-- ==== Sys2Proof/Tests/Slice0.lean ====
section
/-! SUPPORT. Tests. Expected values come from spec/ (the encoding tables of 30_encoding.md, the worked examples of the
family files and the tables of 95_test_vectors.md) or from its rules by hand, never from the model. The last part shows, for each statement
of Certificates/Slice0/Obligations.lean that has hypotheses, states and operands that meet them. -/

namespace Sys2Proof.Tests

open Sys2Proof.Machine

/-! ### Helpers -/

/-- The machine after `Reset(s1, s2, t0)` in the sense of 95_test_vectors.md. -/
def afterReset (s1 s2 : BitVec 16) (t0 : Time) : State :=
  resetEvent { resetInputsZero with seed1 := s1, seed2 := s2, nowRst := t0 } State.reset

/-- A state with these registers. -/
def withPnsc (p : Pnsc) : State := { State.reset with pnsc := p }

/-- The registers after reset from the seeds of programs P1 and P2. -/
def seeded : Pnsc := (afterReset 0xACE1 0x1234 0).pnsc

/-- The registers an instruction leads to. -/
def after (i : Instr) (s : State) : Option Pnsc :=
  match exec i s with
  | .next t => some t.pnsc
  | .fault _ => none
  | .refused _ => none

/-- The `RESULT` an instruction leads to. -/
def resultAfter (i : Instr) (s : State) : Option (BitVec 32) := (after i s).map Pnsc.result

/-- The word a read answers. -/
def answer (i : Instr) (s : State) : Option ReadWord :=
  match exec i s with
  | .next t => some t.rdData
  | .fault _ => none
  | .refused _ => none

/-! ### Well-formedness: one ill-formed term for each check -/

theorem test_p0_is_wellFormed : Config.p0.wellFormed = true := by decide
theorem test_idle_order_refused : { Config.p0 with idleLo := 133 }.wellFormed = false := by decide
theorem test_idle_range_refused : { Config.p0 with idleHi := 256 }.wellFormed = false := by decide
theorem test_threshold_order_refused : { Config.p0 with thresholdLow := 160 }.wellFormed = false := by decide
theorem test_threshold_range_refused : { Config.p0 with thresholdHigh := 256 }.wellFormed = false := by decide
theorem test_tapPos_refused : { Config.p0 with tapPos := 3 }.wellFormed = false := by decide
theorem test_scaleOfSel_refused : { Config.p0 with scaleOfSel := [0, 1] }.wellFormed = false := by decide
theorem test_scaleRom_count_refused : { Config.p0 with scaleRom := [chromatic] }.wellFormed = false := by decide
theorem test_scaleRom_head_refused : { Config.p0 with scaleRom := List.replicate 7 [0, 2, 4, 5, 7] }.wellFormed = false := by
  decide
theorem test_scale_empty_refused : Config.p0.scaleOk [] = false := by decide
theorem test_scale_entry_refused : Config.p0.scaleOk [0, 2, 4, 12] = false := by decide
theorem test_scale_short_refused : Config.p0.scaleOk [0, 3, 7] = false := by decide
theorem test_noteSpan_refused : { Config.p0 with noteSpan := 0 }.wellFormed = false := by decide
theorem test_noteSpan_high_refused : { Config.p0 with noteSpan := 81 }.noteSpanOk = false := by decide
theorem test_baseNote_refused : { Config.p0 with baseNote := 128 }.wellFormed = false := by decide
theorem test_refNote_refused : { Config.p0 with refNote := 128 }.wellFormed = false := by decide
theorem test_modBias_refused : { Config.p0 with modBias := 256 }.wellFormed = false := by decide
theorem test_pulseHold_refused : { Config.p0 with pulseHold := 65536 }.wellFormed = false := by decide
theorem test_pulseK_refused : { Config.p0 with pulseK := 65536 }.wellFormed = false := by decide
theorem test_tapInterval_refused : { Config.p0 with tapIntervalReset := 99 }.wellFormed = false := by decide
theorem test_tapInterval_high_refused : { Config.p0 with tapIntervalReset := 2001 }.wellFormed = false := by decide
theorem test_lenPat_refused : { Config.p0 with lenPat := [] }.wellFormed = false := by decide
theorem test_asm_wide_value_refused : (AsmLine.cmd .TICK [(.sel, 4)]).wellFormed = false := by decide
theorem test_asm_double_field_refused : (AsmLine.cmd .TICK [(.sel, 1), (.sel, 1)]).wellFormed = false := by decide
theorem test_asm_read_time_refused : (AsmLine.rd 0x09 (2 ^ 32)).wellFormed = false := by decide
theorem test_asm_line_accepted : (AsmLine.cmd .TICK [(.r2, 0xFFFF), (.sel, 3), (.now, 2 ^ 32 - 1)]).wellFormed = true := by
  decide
☆ ☆ ☆ ☆ ☆
▶ PROBLEM DESCRIPTION
Show the lines above with "instruction".

▶ OUTPUT OF THE EXERCISE
/-- The registers an instruction leads to. -/
/-- The `RESULT` an instruction leads to. -/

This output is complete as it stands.